Können Sie die Strategie Ihres Fonds erklären, insbesondere den fundamental getriebenen Investitionsprozess?
«Fundamental» ist unser Prozess deshalb, weil er sich auf die Analyse unseres fundamentalen Research-Teams stützt. Wir haben einen Relative-Value-Ansatz und schauen dabei zwischen vier und zwölf Monate voraus. Wir identifizieren Fehlbewertungen im Markt und können mit Long- oder Short-Positionen darauf antworten. Wir glauben, dass es möglich ist, im Fixed-Income-Markt über ganze Marktzyklen hinweg relativen Wert zu extrahieren und tun dies, indem wir einen strengen, reproduzierbaren Analyseprozess anwenden. Wir haben keine Sektoren-Präferenz, sondern eine Makro-Optik auf die Märkte. Wir verfolgen diesen Ansatz bereits seit 2008, auch wenn es den UCITS-Fonds erst seit einem Jahr gibt. Die Performance betrug über ein, drei und fünf Jahre oder seit Lancierung immer zwischen 3 Prozent und 5 Prozent pro Jahr.
Warum haben Sie eine Cash-Benchmark gewählt?
Sowohl Absolute-Return-Fonds als auch Strategien mit einem «unconstrained»-Ansatz wählen üblicherweise eine Cash-Benchmark und definieren zusätzlich ein Volatilitätsziel, das es einzuhalten gilt. Das macht Sinn, da diese Fonds die Möglichkeit haben, sowohl Long- als auch Short-Positionen einzugehen.

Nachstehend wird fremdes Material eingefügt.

/-- A frame received leaves the engine, but for the CYCLE frame that begins a computation. -/
theorem receive_engine (frame : EthFrame) :
    (s.receive frame time).engine = s.engine
      ∨ ∃ samples c, (s.receive frame time).engine = s.begunEngine samples c := by
  unfold State.receive
  split_ifs
  · exact .inl (State.forward_engine ..)
  · exact .inl (State.forward_engine ..)
  · split
    · exact .inl (State.forward_engine ..)
    · next f _ =>
      cases hkind : f.kind with
      | cycle =>
        obtain ⟨-, -, hengine, -⟩ := process_cycle_keeps s f time hkind
        rw [hengine]
        exact arrival_engine s time f.number f.cells
      | service =>
        obtain ⟨hkeeps, -⟩ := serviceKeeps_serveLane f.records s
        rw [process_service s f time hkind, State.forward_engine]
        exact .inl (hkeeps .engine (by decide))

theorem frameArrival_engine (port : Port) (frame : EthFrame) :
    ∃ t, exec (.frameArrival port time frame) s = .next t ∧ EngineMove s t.engine := by
  refine ⟨_, rfl, ?_⟩
  cases port with
  | ringOut => exact .kept (s.advanceTo_engine time)
  | ringIn =>
    dsimp only
    split_ifs
    · exact .kept rfl
    · exact .kept (State.forward_engine ..)
    · rcases receive_engine (s.advanceTo time) time frame with hkept | ⟨samples, c, hbegun⟩
      · exact .kept (hkept.trans (s.advanceTo_engine time))
      · exact .begun samples c (hbegun.trans (begunEngine_advanceTo s time samples c))

end

/-! #### Requests, links, break lines and expiries -/

section
variable (s : State)

theorem request_engine (k : RequestKind) (r : Request) : (s.request (serve k r s)).engine = s.engine := by
  unfold State.request
  split
  · rfl
  · exact (serviceKeeps_serve k r s).1 .engine (by decide)

theorem takeLevel_engine (line : Fin 4) : (s.takeLevel line).engine = s.engine := by
  by_cases huntaken : s.untaken line
  · exact (linesActed_takeLevel s line huntaken).frame .engine (by decide)
  · rw [State.takeLevel, if_pos (not_not.1 huntaken)]

theorem lineChanged_engine (line : Fin 4) (high : Bool) (time : Nat) :
    (s.lineChanged line high time).engine = s.engine := by
  have hchanged : ((s.advanceTo time).changeLevel line high).engine = s.engine := s.advanceTo_engine time
  unfold State.lineChanged
  split_ifs
  · rfl
  · rfl
  · dsimp only
    split
    exacts [(takeLevel_engine _ line).trans hchanged, hchanged]

theorem endStore_engine (image : Commissioning) (written : Bool) : (s.endStore image written).engine = s.engine := by
  cases written <;> rfl

variable {s}

/-- What a command does only under a condition moves the engine as it would without one, or leaves it. -/
theorem EngineMove.ite {p : Prop} [Decidable p] {t : State} (h : EngineMove s t.engine) :
    EngineMove s (if p then t else s).engine := by
  split
  exacts [h, .kept rfl]
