/-- With the rows' output enable low no row is lit, whatever group is selected (R77). -/
theorem rowLit_of_rowOe_eq_false {s : State} (h : s.rowOe = false) (row : Nat) : s.rowLit row = false := by
  rw [State.rowLit, h, Bool.false_and]

/-! ## The obligation -/

/-- Settles O15: the fields are those `State.resetWith` lists, its empty memory reads `0xFF` at every address, its low
output enable leaves every row dark, and `advanceN_geom` keeps the geometry for any list of commands. -/
theorem resetStateIsAsSpecified : Obligations.ResetStateIsAsSpecified := by
  intro g s
  have hbyte : ∀ a, a < g.fbBytes → s.byte a = 0xFF := fun a _ => byte_resetWith g a
  have hdark : ∀ row, s.rowLit row = false := rowLit_of_rowOe_eq_false rfl
  have hfixed : ∀ (inputs : List PortInput) (k : Nat), (advanceN k { s with port := inputs }).geom = g :=
    fun inputs k => advanceN_geom k _
  exact ⟨rfl, hbyte, rfl, BitVec.getLsbD_zero, BitVec.getLsbD_zero, rfl, hdark, rfl, rfl, rfl, rfl, hfixed⟩

end Sys2Proof.Machine

namespace Sys2Proof

/-! ## The fields of a command decode to it, and a decoded command gives its fields back (R46 to R49, R51) -/

theorem coordOk_iff {x : Int} : coordOk x = true ↔ -32768 ≤ x ∧ x ≤ 32767 := by
  simp [coordOk]

theorem addrOk_iff {a : Nat} : addrOk a = true ↔ a < 65536 := by
  simp [addrOk]

/-- A coordinate in the signed range comes back from its 16-bit field (R47). -/
theorem toInt_ofInt_of_coordOk {x : Int} (h : coordOk x = true) : (BitVec.ofInt 16 x).toInt = x := by
  rw [coordOk_iff] at h
  exact BitVec.toInt_ofInt_eq_self (by decide) (by omega) (by omega)

@[simp] theorem coordOk_toInt (b : BitVec 16) : coordOk b.toInt = true := by
  have hle := BitVec.le_toInt b
  have hlt := BitVec.toInt_lt (x := b)
  rw [coordOk_iff]
  omega

/-- An address in the unsigned range comes back from its 16-bit field (R48). -/
theorem toNat_ofNat_of_addrOk {a : Nat} (h : addrOk a = true) : (BitVec.ofNat 16 a).toNat = a := by
  rw [BitVec.toNat_ofNat, Nat.mod_eq_of_lt (addrOk_iff.1 h)]

@[simp] theorem addrOk_toNat (b : BitVec 16) : addrOk b.toNat = true := addrOk_iff.2 b.isLt

/-- A one-bit operand comes back from its field (R45). -/
@[simp] theorem ofBool_beq_one (v : Bool) : (BitVec.ofBool v == 1#1) = v := by
  revert v
  decide

@[simp] theorem ofBool_beq_one_eq (b : BitVec 1) : BitVec.ofBool (b == 1#1) = b := by
  revert b
  decide

theorem wellFormed_writePixel (m : Mode) (x y : Int) (v : Bool) :
    (Instr.writePixel m x y v).wellFormed = (coordOk x && coordOk y) := by
  cases m <;> rfl

theorem encodeFields_writePixel (m : Mode) (x y : Int) (v : Bool) :
    encodeFields (.writePixel m x y v) = pixelFields m x y v := by
  cases m <;> rfl

theorem decodeFields_pixelFields (m : Mode) {x y : Int} (v : Bool) (h : (coordOk x && coordOk y) = true) :
    decodeFields (pixelFields m x y v) = .ok (.writePixel m x y v) := by
  obtain ⟨hx, hy⟩ := Bool.and_eq_true_iff.1 h
  rw [decodeFields_writePixel (m := m) rfl rfl]
  simp [pixelFields, whenZero, toInt_ofInt_of_coordOk hx, toInt_ofInt_of_coordOk hy]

Jon B. Jonsson stiess 2013 als Managing Director und Senior Portfolio Manager für globale Anleihestrategien und Manager des Neuberger Berman Global Bond Absolute Return Fund zum weltweit tätigen Vermögensverwalter. Zuvor war er 15 Jahre lang für J.P. Morgan in ähnlichen Funktionen tätig. Jonsson verfügt über einen Master-Abschluss in Finanzwirtschaft der Universität New York und einen Bachelor in angewandter Mathematik der Universität von Island.